PROVENANCE OF MIOCENE-PLEISTOCENE SEDIMENTS OF THE KURA BASIN: IMPLICATIONS FOR THE STRUCTURAL DEVELOPMENT OF THE GREATER CAUCASUS


FORTE, Adam M.1, COWGILL, Eric1 and NIEMI, Nathan2, (1)Department of Geology, University of California, One Shields Avenue, Davis, CA 95616, (2)Earth and Environmental Sciences, University of Michigan, Ann Arbor, MI 48109, amforte@ucdavis.edu

The west-northwest trending Greater Caucasus (GC) form the northern margin of the Arabia-Eurasia collision between 40° and 50° E and represent the main locus of shortening since early Pliocene in this part of the orogen. Although new thermochronologic results constrain initiation of orogeny, the first-order structural geometry and kinematic evolution of this young orogen remain enigmatic. To address these problems, we report new provenance data, including sandstone point counts, trace element geochemistry, and U-Th-Pb analyses of detrital zircons (DZ) from modern river sediments, GC bedrock, and Mio-Pleistocene deposits from the Kura Foreland Basin, southeast of the GC. These analyses indicate a previously unrecognized suture may exist within the GC that potentially accommodated significant (>500 km) Cenozoic shortening during closure of a former back-arc basin in the GC. The provenance data also suggest Pleistocene structural reorganization within the GC, likely due to collision of the southern GC orogenic wedge with the Lesser Caucasus (LC) block. In detail, samples from within the GC reveal two distinct source terranes, a southern, late Mesozoic, volcanic and volcaniclastic terrane geochemically and chronologically indistinguishable from the northern LC, and a northern, geochemically evolved terrane containing early Mesozoic and Paleozoic DZ ages.
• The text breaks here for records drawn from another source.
def semVperm (w d a b : Nat) (x : Option VExt) : WordSem :=
  ({ w := w, d := d, codes := [a, b], nums := [0, 1], xs := (vext x).xs, fmt := (vext x).fmt, fixed := some 1,
     combos := [[plainTags, [.i32]]], tag := firstTag, bound := 3,
     run := fun _ rs _ =>
       let src := (srcAt rs 0).lanes
       plainOut ⟨BitVec.ofNat 2048 (packElems 32 ((srcAt rs 1).lanes.map fun i => src.getD (i % 64) 0)), 0,
         (srcAt rs 0).tag⟩ } : VecWord).sem

def semVbcast (w d a b : Nat) (x : Option VExt) : WordSem :=
  ({ w := w, d := d, codes := [a], nums := [0], xs := (vext x).xs, fmt := (vext x).fmt,
     combos := [[plainTags]], tag := firstTag, bound := 3,
     run := fun _ rs _ => plainOut ⟨splat ((srcAt rs 0).lanes.getD b 0), 0, (srcAt rs 0).tag⟩ } : VecWord).sem

/-! ### Integer and bit operations (R166-R168) -/

/-- R166: an exact integer result that wraps, or saturates. -/
def intResult (t : Fmt) (sat : Bool) (v : Int) : Nat :=
  let hi : Int := 2 ^ (t.width - 1)
  let v := if sat then (if v < -hi then -hi else if hi ≤ v then hi - 1 else v) else v
  (v % 2 ^ t.width).toNat

/-- R166: a word on integer elements. -/
def intWord (w d a b : Nat) (x : VExt) (bound : Nat) (f : Int → Int → Int) : VecWord where
  w := w
  d := d
  codes := [a, b]
  nums := [0, 1]
  xs := x.xs
  fmt := x.fmt
  combos := alike [.i32, .i8] 2
  tag := firstTag
  bound := bound
  run _ rs _ :=
    let t := (srcAt rs 0).tag
    plainOut (regOf t (((srcAt rs 0).codes.zip (srcAt rs 1).codes).map fun (p, q) =>
      intResult t (fldB x.opx 1) (f (sext t.width p) (sext t.width q))))

/-- The OPX of a word that has no extension is 0. -/
def vext0 (x : Option VExt) : VExt := x.getD ⟨0, 0, 0, 0, 0⟩

def semViadd (w d a b : Nat) (x : Option VExt) : WordSem :=
  (intWord w d a b (vext0 x) 2 fun p q => if fldB (vext0 x).opx 0 then p - q else p + q).sem

def semVimul (w d a b : Nat) (x : Option VExt) : WordSem := (intWord w d a b (vext0 x) 4 fun p q => p * q).sem

/-- R167: the tag of a bitwise result. -/
def bitTag (ts : List Fmt) : Fmt := if firstTag ts = .raw then ts.getD 1 .raw else firstTag ts

/-- R167: a bitwise word. -/
def bitWord (w d a b : Nat) (x : VExt) (f : BitVec 2048 → BitVec 2048 → BitVec 2048) : VecWord where
  w := w
  d := d
  codes := [a, b]
  nums := [0, 1]
  xs := x.xs
  fmt := x.fmt
  combos := alike plainTags 2 ++ [[[.raw], plainTags], [plainTags, [.raw]]]
  tag := bitTag
  bound := 2
  run _ rs _ :=
    let t := bitTag (rs.map (·.tag))
    let v := f (srcAt rs 0).data (srcAt rs 1).data
    plainOut ⟨if t = .mask then v &&& splat 1 else v, 0, t⟩

def semVand (w d a b : Nat) (x : Option VExt) : WordSem := (bitWord w d a b (vext0 x) (· &&& ·)).sem
def semVor (w d a b : Nat) (x : Option VExt) : WordSem := (bitWord w d a b (vext0 x) (· ||| ·)).sem
def semVxor (w d a b : Nat) (x : Option VExt) : WordSem := (bitWord w d a b (vext0 x) (· ^^^ ·)).sem

/-- R168: a shift of 32-bit lanes. -/
def shiftWord (w d a b : Nat) (x : VExt) (f : BitVec 32 → Nat → BitVec 32) : VecWord where
  w := w
  d := d
  codes := [a, b]
  nums := [0, 1]
  xs := x.xs
  fmt := x.fmt
  fixed := some 1
  combos := [[[.i32, .raw], [.i32]]]
  tag := firstTag
  bound := 2
  run _ rs _ :=
    plainOut (regOf (srcAt rs 0).tag (((srcAt rs 0).lanes.zip (srcAt rs 1).lanes).map fun (p, q) =>
      (f (BitVec.ofNat 32 p) (q % 32)).toNat))

def semVshl (w d a b : Nat) (x : Option VExt) : WordSem := (shiftWord w d a b (vext0 x) fun p n => p <<< n).sem

def semVshr (w d a b : Nat) (x : Option VExt) : WordSem :=
  (shiftWord w d a b (vext0 x) fun p n => if fldB (vext0 x).opx 0 then p.sshiftRight n else p >>> n).sem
Presently, these two terranes are separated by tens of kilometers, but the lack of overlap in their DZ signatures indicate initial deposition in a basin sufficiently large to separate the two sources. The provenance of Kura Basin sediments suggests initial sourcing from the southern GC volcanic source, and then replacement of this source upsection by the northern GC source. This provenance shift precedes a drainage reorganization in the GC during which catchment areas of south flowing GC rivers were drastically reduced via formation of a new, more southern drainage divide and capture of the rivers headwaters by north flowing GC rivers. We hypothesize that the shift in provenance and drainage reorganization were driven by the southern propagation of the GC range front. This resulted in uplift and exhumation of LC-affinity arc rocks, and in the beheading of GC rivers. These results highlight the potential for detrital records to elucidate major orogenic events.